Ondaatje’s family were long-established Dutch tea planters in Ceylon. In 1947 Christopher was sent to Blundell’s School in the West Country, a ‘sallow, thin, frightened’ 13-year-old; transplanted from the ‘carefree wilderness life’ of his father’s tea plantation, he was lonely and bullied. He had been banished from the Garden of Eden. Independence for Ceylon came in 1948, and his father’s descent into alcoholism and debt followed soon after. He never saw his father again. Ondaatje survived, he claims, through reading the novels of Thomas Hardy.
Aged 22 he took the plunge and emigrated to Canada. He spent some time in Toronto as a hanger-on of a jazz band — as one of the stories implies, if he had been better at jazz, he might have drifted into that way of life. Then he broke out and moved to Montreal, arriving quite alone with only 20 dollars one frozen Christmas Eve — the subject of another story in the collection.

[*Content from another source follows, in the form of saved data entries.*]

/-- A frame that matches the filter of an object of a controller that stores frames is stored there: the object is new, its data are the frame's, its
count is one higher, and overrun is set where it was new before; the frame is accepted by the high-priority buffer before the others, and by the
lowest receive object of those. A frame that matches nothing is counted in 7.0n1.05 and stored nowhere. A receive error in normal mode raises REC by
1, or by 8 where a dominant bit follows, to 255 at most, and its code is kept. Reading the read-clear status word clears new and overrun of that
object and nothing else. A frame of the service channel on MB0 is left to that channel. A frame that the controller cannot receive (its bus not
heard, CAN FD disabled) changes nothing. -/
def Obligations.BusReceptionTakesEffect : Prop :=
  ∀ (s : State) (n : Fin 8),
    (∀ (f : CanFrame) (ago off m : Nat), s.canReceive n.val f = true → (n.val = 0 → s.serviceRequest f = false) → (s.ctl n.val).accepts f = some m →
      ∃ t : State, exec (.frameStored n f ago off) s = .next t ∧ (t.msg n.val m).isNew = true ∧
        (t.msg n.val m).overrun = ((s.msg n.val m).overrun || (s.msg n.val m).isNew) ∧ (t.msg n.val m).count = (s.msg n.val m).count + 1 ∧
        (t.msg n.val m).ts = s.busStamp ago ∧ (∀ k < f.data.length, mget 0 (t.msg n.val m).data k = f.data.getD k 0) ∧
        (t.msg n.val m).stored.head?.map RxFrame.data = some f.data ∧ (∀ k, k ≠ m → t.msg n.val k = s.msg n.val k) ∧
        (∀ j, j ≠ n.val → t.ctl j = s.ctl j)) ∧
    (∀ (f : CanFrame) (m : Nat), (s.ctl n.val).accepts f = some m →
      (s.msg n.val m).matches_ f = true ∧ (m = 128 ∨ (m < 128 ∧ (s.msg n.val 128).matches_ f = false ∧ ∀ k < m, (s.msg n.val k).matches_ f = false))) ∧
    (∀ f : CanFrame, s.canReceive n.val f = true → (n.val = 0 → s.serviceRequest f = false) → (s.ctl n.val).accepts f = none →
      ∃ t : State, exec (.frameNotAccepted n f) s = .next t ∧ (∀ k, t.msg n.val k = s.msg n.val k) ∧ (t.ctl n.val).lonely = false ∧
        (s.rd (busObj n.val 1 5) + 1 < 2 ^ objBits (busObj n.val 1 5) → t.rd (busObj n.val 1 5) = s.rd (busObj n.val 1 5) + 1)) ∧
    (∀ (code : Fin 8) (heavy : Bool), s.ctlLive n.val = true → s.busHears n.val = true → (s.ctl n.val).mode = 1 → (s.ctl n.val).conf < 2 → code.val ≠ 7 →
      exec (.receiveError n code heavy) s = .next (s.setCtl n.val ({ s.ctl n.val with
        rxe := min 255 ((s.ctl n.val).rxe + (if heavy then 8 else 1))
        lastErr := code.val }).confine)) ∧
    (∀ m : Nat, m ≤ 128 → s.ctlReached n.val = true →
      exec (.statusReadClear n m) s = .next (s.setMsg n.val m { s.msg n.val m with isNew := false, overrun := false })) ∧
    (∀ (f : CanFrame) (ago off : Nat), s.serviceRequest f = true → exec (.frameStored 0 f ago off) s = .next s) ∧
    (∀ (f : CanFrame) (ago off : Nat), s.canReceive n.val f = false →
      exec (.frameStored n f ago off) s = .next s ∧ exec (.frameNotAccepted n f) s = .next s)

/-- Recovery of a controller that is bus-off begins, with every request abandoned first where the command says so, and is refused with 0x02 of one that
is not; after its sequences the controller is error active with both error counts zero. A mode write is kept, loopback outside Test is refused with
0x03; between frames the controller takes the mode it is to run in, and mode 0 zeroes its error counts and leaves bus-off as it is, and a controller
that its role makes listen abandons its requests. Clearing the counters zeroes 7.0n1.01 to 7.0n1.07. A transceiver keeps the state asked for and
takes it, but for Standby while VCAN is low, Listen-only while the role listens, and Standby where it was woken in the AON tick in which Sleep is
written. Clearing the wake flag, and the timeout and temperature faults of a transceiver, change only 7.1t0.03 and one bit of 7.1t0.05. A bus wake
without an enabled wake source, or outside Standby and Sleep, changes nothing; an enabled one in Standby or Sleep sets the wake flag. -/
def Obligations.BusControllersAndTransceiversTakeEffect : Prop :=
  ∀ (s b : State) (h : OdHdr) (n : Fin 8) (x : Fin 2), b = s.odBegun h →
    (s.numPasses h (busObj n.val 0 6) 1 = true →
      ((b.ctl n.val).conf = 2 →
        exec (.busOffRecover h n) s = .next ((b.setCtl n.val { b.ctl n.val with conf := 3 }).numDone b h (busObj n.val 0 6) 1 false)) ∧
      ((b.ctl n.val).conf ≠ 2 → exec (.busOffRecover h n) s = .next (b.odRefused h (busObj n.val 0 6) 0x02 none))) ∧
    (s.numPasses h (busObj n.val 0 6) 2 = true →
      ((b.ctl n.val).conf = 2 →
        ∃ t : State, exec (.busOffRecoverAbandon h n) s = .next (t.numDone b h (busObj n.val 0 6) 2 false) ∧ (t.ctl n.val).conf = 3 ∧
          (∀ m < 128, (t.msg n.val m).next = none ∧ ((b.ctl n.val).sending ≠ some m → (t.msg n.val m).req = none))) ∧
      ((b.ctl n.val).conf ≠ 2 → exec (.busOffRecoverAbandon h n) s = .next (b.odRefused h (busObj n.val 0 6) 0x02 none))) ∧
    (s.ctlLive n.val = true → (s.ctl n.val).conf = 3 →
      exec (.busOffRecoveryDone n) s = .next (s.setCtl n.val { s.ctl n.val with conf := 0, tec := 0, rxe := 0 })) ∧
    (∀ v : Nat, v < 2 ^ objBits (busObj n.val 0 0) → s.numPasses h (busObj n.val 0 0) v = true →
      (v = 4 → b.mode ≠ .test → exec (.controllerModeWrite h n v) s = .next (b.odRefused h (busObj n.val 0 0) 0x03 none)) ∧
      (v ≠ 4 ∨ b.mode = .test →
        exec (.controllerModeWrite h n v) s = .next ((b.wr (busObj n.val 0 0) v).numDone b h (busObj n.val 0 0) v false))) ∧
    (s.ticking = true → (s.ctl n.val).sending = none → s.listening = false → (s.ctl n.val).mode ≠ s.wantMode n.val →
      exec (.controllerModeChange n) s = .next (s.setCtl n.val (if s.wantMode n.val = 0
        then ({ s.ctl n.val with mode := 0, tec := 0, rxe := 0 }).confine else { s.ctl n.val with mode := s.wantMode n.val }))) ∧
    (s.ticking = true → (s.ctl n.val).sending = none → s.listening = true → s.wantMode n.val = 2 → (s.ctl n.val).mode ≠ 2 →
      ∃ t : State, exec (.controllerModeChange n) s = .next t ∧ (t.ctl n.val).mode = 2 ∧
        ∀ m < 128, (t.msg n.val m).req = none ∧ (t.msg n.val m).next = none) ∧
    (s.ticking = true → (s.ctl n.val).mode = s.wantMode n.val → exec (.controllerModeChange n) s = .next s) ∧
    (s.numPasses h (busObj n.val 1 9) 1 = true →
      ∃ t : State, exec (.clearBusCounters h n) s = .next (t.numDone b h (busObj n.val 1 9) 1 false) ∧
        (∀ k ∈ [1, 2, 3, 4, 5, 6, 7], t.rd (busObj n.val 1 k) = 0) ∧ t.bus = b.bus ∧
        (∀ o, (∀ k ∈ [1, 2, 3, 4, 5, 6, 7], o ≠ busObj n.val 1 k) → t.rd o = b.rd o)) ∧
    (∀ v : Nat, v < 2 ^ objBits (xcvrObj x.val 0) → s.numPasses h (xcvrObj x.val 0) v = true →
      ∃ t : State, exec (.transceiverStateWrite h x v) s = .next (t.numDone b h (xcvrObj x.val 0) v false) ∧
        (v = 3 → (b.xcvr x.val).woke = some b.aonTick → (t.xcvr x.val).want = 2 ∧ t.rd (xcvrObj x.val 0) = 2) ∧
        (v ≠ 3 ∨ (b.xcvr x.val).woke ≠ some b.aonTick → (t.xcvr x.val).want = v) ∧
        (v ≤ 1 → (b.rd (xcvrObj x.val 5)).testBit 1 = true → t.rd (xcvrObj x.val 0) = 2) ∧
        (v = 0 → (b.rd (xcvrObj x.val 5)).testBit 1 = false → t.rd (xcvrObj x.val 0) = if b.listening then 1 else 0) ∧
        (v = 1 → (b.rd (xcvrObj x.val 5)).testBit 1 = false → t.rd (xcvrObj x.val 0) = 1) ∧ (v = 2 → t.rd (xcvrObj x.val 0) = 2) ∧
        (v = 3 → (b.xcvr x.val).woke ≠ some b.aonTick → t.rd (xcvrObj x.val 0) = 3) ∧
        (t.rd 0x712000 = 0 ↔ t.rd (xcvrObj 0 0) = 3 ∧ t.rd (xcvrObj 1 0) = 3)) ∧
    (s.numPasses h (xcvrObj x.val 4) 1 = true →
      exec (.clearWakeFlag h x) s = .next ((b.wr (xcvrObj x.val 3) 0).numDone b h (xcvrObj x.val 4) 1 false)) ∧
    (∀ on : Bool, s.mode ≠ .noPower →
      exec (.txdDominantTimeout x on) s = .next (s.wr (xcvrObj x.val 5) (setBit (s.rd (xcvrObj x.val 5)) 0 on)) ∧
      exec (.transceiverOverTemperature x on) s = .next (s.wr (xcvrObj x.val 5) (setBit (s.rd (xcvrObj x.val 5)) 2 on))) ∧
    (∀ late : Bool,
      (s.rd (xcvrObj x.val 2) ≠ 1 ∨ s.rd (xcvrObj x.val 0) < 2 → exec (.busWake x late) s = .next s) ∧
      (s.powered = true → s.rd (xcvrObj x.val 2) = 1 → 2 ≤ s.rd (xcvrObj x.val 0) →
        ∃ t : State, exec (.busWake x late) s = .next t ∧ t.rd (xcvrObj x.val 3) = 1))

Ondaatje made a fortune out of publishing, but he writes little here about his 30-year business career. His quest for the prelapsarian life on his father’s tea plantation gives one spur to these essays.
Ondaatje has published a book about his search for his father — The Man-Eater of Punami — and some of the Sri Lanka stories here are by-products of that project and of his book on Leonard Woolf in the Ceylon civil service before 1914. A recurrent theme of the Ceylon stories is sudden or violent death. There’s a haunting tale about a ghostly scream in the house on the island paradise where the 12-year-old Ondaatje spent his last summer with his parents. Several stories revolve around real-life murders or evil omens, reflecting the violence and civil war of post-independence Sri Lanka. For Ondaatje, the days of British rule represent a paradise which can never be regained.
Another recurring theme is leopards. There is a Sri Lankan myth that Kuveni, the banished wife of the first king of Sri Lanka, returned as a leopard to prey on the people. Man-eating leopards inspire terror in Sri Lanka, and Ondaatje tracks down old men who tell stories about them. In Africa, a continent which Ondaatje is insistently drawn to, the leopards are not mythical but real.
In his fifties, Ondaatje sold his business interests in Canada, moved to England and devoted himself to a career of literature, travel and adventure, as well as patronage of the arts. Aged 65 he thought nothing of leaping onto an aeroplane and enduring intense discomfort in search of a sighting of a rare black leopard in Kenya. He jumps onto aeroplanes a lot. On his quest for the true source of the Nile — the subject of another of his books — he lies in his tent listening to a leopard breathing outside all night. From his author photo, he seems even to look rather like a leopard. No wonder he was drawn to write a book about Ernest Hemingway and his engagement with the African continent.
Ondaatje is working with a form he calls the non-fiction short story, and he moves freely between autobiography and fiction. Some of the stories stretch credibility. I don’t believe his tale about the ghost in his West Country home. He reveals very little about his private life. But these essays, superbly illustrated by Ana Maria Pacheco, are a delightful holiday read.